▶ Goal of the exercise:
Look through the records that follow. Copy every line containing the word "overran".

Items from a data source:
/-- A call as sent (R95): its pseudo-channel, the issuing context's field, its place in the field, 4 × (W × y + x) + number,
and its mode, and what the call names. -/
structure Call where
  id     : Nat
  pch    : Nat
  field  : Nat
  rel    : Nat
  sys    : Bool
  ev     : Nat
  entry  : Nat
  stream : Nat
  seq    : Nat
  args   : List W64
deriving DecidableEq, Repr

/-- A call whose turn has come: its micro-PC, its status so far, whether it has ended and only its event is to come, and the
64 KiB pages of its operands, as translated when it started, each with its first physical byte. -/
structure RunCall where
  call   : Call
  upc    : Nat
  status : Nat
  ended  : Bool
  pages  : List (Nat × Nat)
deriving DecidableEq, Repr

/-- An all-bank session (R98): its holder's field and stream, the open row, when its last call ended if no further call of the
stream has arrived since (R99), and whether its windows are charged to the unreserved budget (R31). -/
structure Session where
  field   : Nat
  stream  : Nat
  row     : Option Nat
  lastEnd : Option Nat
  excess  : Bool
deriving DecidableEq, Repr

structure Seqr where
  ar      : Table W64
  lc0     : Half
  lc1     : Half
  units   : Table BankUnit
  /-- rows whose U tag is set: bank × 49152 + row (R83) -/
  utags   : List Nat
  held    : List Call
  running : Option RunCall
  session : Option Session
  /-- expected sequence number by (field, stream) (R96) -/
  expect  : List (Nat × Nat × Nat)
  /-- (field, stream) whose session was closed by abort (R99) -/
  aborted : List (Nat × Nat)
  withdrawn : Bool
  /-- from the first reset at which it is withdrawn, no address translates into its frames (R37, R292) -/
  framesOut : Bool
  badBanks : List Nat
deriving DecidableEq, Repr

/-! ## The Col and the Scorebook (01_package.md) -/

/-- A live grant (R29): class, field, units per window, and units left by window number. -/
structure Grant where
  cls   : Nat
  field : Nat
  units : Nat
  first : Nat
  last  : Nat
  used  : List (Nat × Nat)
  from_ : Nat
deriving DecidableEq, Repr

structure Col where
  budget   : Nat
  halved   : Bool
  deny     : Bool
  ovrun    : Bool
  denials  : W32
  grants   : List Grant
  /-- standing reservations: (field, units) (R24) -/
  standing : List (Nat × Nat)
  /-- units charged to the unreserved budget by window, and the fields that overran while OVRUN stands (R31) -/
  spent    : List (Nat × Nat)
  overran  : List Nat
deriving DecidableEq, Repr

structure Scorebook where
  /-- committed and volatile counters, map entries (R38 to R43) -/
  counters : Table W64
  shadow   : Table W64
  map      : Table W64
  index    : Nat
  latch    : W64
  stat     : Nat
  snapLen  : Nat
  nonce    : Table W32
  snap     : List Byte
  snapSeq  : W64
deriving DecidableEq, Repr

/-! ## Torus ports (02_torus.md) -/

/-- A data flit in a receiving port's buffer (R65): the global cycle of its frame, its slot, the slots of a frame and the latency then,
its tag, its place in its transfer, its bytes and its arrival as a device cycle. -/
structure Flit where
  frame : Nat
  slot  : Nat
  s     : Nat
  lat   : Nat
  tag   : Nat
  pos   : Nat
  bytes : List Byte
  at_   : Nat
deriving DecidableEq, Repr

structure Port where
  up     : Bool
  lanes  : Nat
  lat    : Nat
  epoch  : Nat
  badLanes : Half
  peer   : Nat
  cabled : Bool
  trained : Bool
  /-- consecutive deviations beyond ±2 (R58) -/
  devRun : Nat
  /-- cycles at which flits were lost, for the 1 ms count (R55) -/
  losses : List Nat
  /-- the STAMP and tags of the last time flit received whole, none when it was lost, and when it arrived (R61) -/
  rx     : Option (Nat × List Nat)
  rxAt   : Nat
  /-- sixteenths of a cycle that the link adds, with those that the neighbour carries (R57) -/
  frac   : Nat
  /-- flits that a command still to come may expect (R65) -/
  buf    : List Flit
deriving DecidableEq, Repr

structure Torus where
  dims   : W32
  coord  : W32
  root   : Bool
  timed  : Bool
  cfgerr : Bool
  tberr  : Bool
  hop    : Nat
  latch  : W64
  ports  : Table Port
  training : Bool
  /-- the coordinates of the time root as training found them, and the sixteenths of a cycle that this package carries (R57) -/
  rootAt : BitVec 15
  frac   : Nat
  /-- notices that wait for a free slot: (field, port, bytes), the field 2^16 once it is gone (R161) -/
  sendq  : List (Nat × Nat × List Byte)
deriving DecidableEq, Repr

/-! ## The host port (04_host.md) -/

structure Queue where
  en     : Bool
  prio   : Nat
  weight : Nat
  head   : Half
  tail   : Half
  err    : Bool
  code   : Nat
  errSeq : Half
  /-- device cycle of the first read of the slot at the head, for the seal timeout (R119) -/
  firstRead : Option Nat
  /-- packets taken and not started, and started and not complete (R118, R122) -/
  taken   : List Pkt
  started : List Pkt
deriving DecidableEq, Repr

structure HostPort where
  offok   : Bool
  badacc  : Bool
  stgerr  : Bool
  stage   : Nat
  errcode : Nat
  serial  : List Byte
  stgBase : W64
  svn     : Nat
  build   : Nat
  minSvn  : Nat
  /-- the stored target-0 firmware image, non-volatile (R133) -/
  fwStore : List Byte
  qmem    : Mem
  msix    : Table W32
  pba     : Table Bool
  queues  : Table Queue
  mbBusy  : Bool
  mbDone  : Bool
  mbResult : Nat
  mbLen   : Nat
  mbBuf   : List Byte
  /-- the answer a busy mailbox prepares: result and bytes, with its packet -/
  mbNext  : Option (Nat × List Byte × Pkt)
  ev      : Table W32
  fqProd  : Half
  fqCons  : Half
  fqNew   : Bool
  fqRing  : Mem
  /-- records that wait while the queue is FULL (R130) -/
  fqWait  : List (List Byte)
  shutdown : Bool
  /-- W1C bits the device has set in this cycle, as (BAR0 offset, bit): they end set (R8) -/
  sets    : List (Nat × Nat)
  /-- an FWLOAD that waits for writes of BAR4 that reached the device before it (R128), and the bytes of such writes that wait for their
  translation, by global address (R98) -/
  loading : Option Pkt
  stgWait : List (Nat × Byte)
  /-- payload digests of the running target-0 image and the loaded target-1 image (R135) -/
  fwDigest : List Byte
  buDigest : List Byte
deriving DecidableEq, Repr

▶ Output:
  /-- units charged to the unreserved budget by window, and the fields that overran while OVRUN stands (R31) -/
  overran  : List Nat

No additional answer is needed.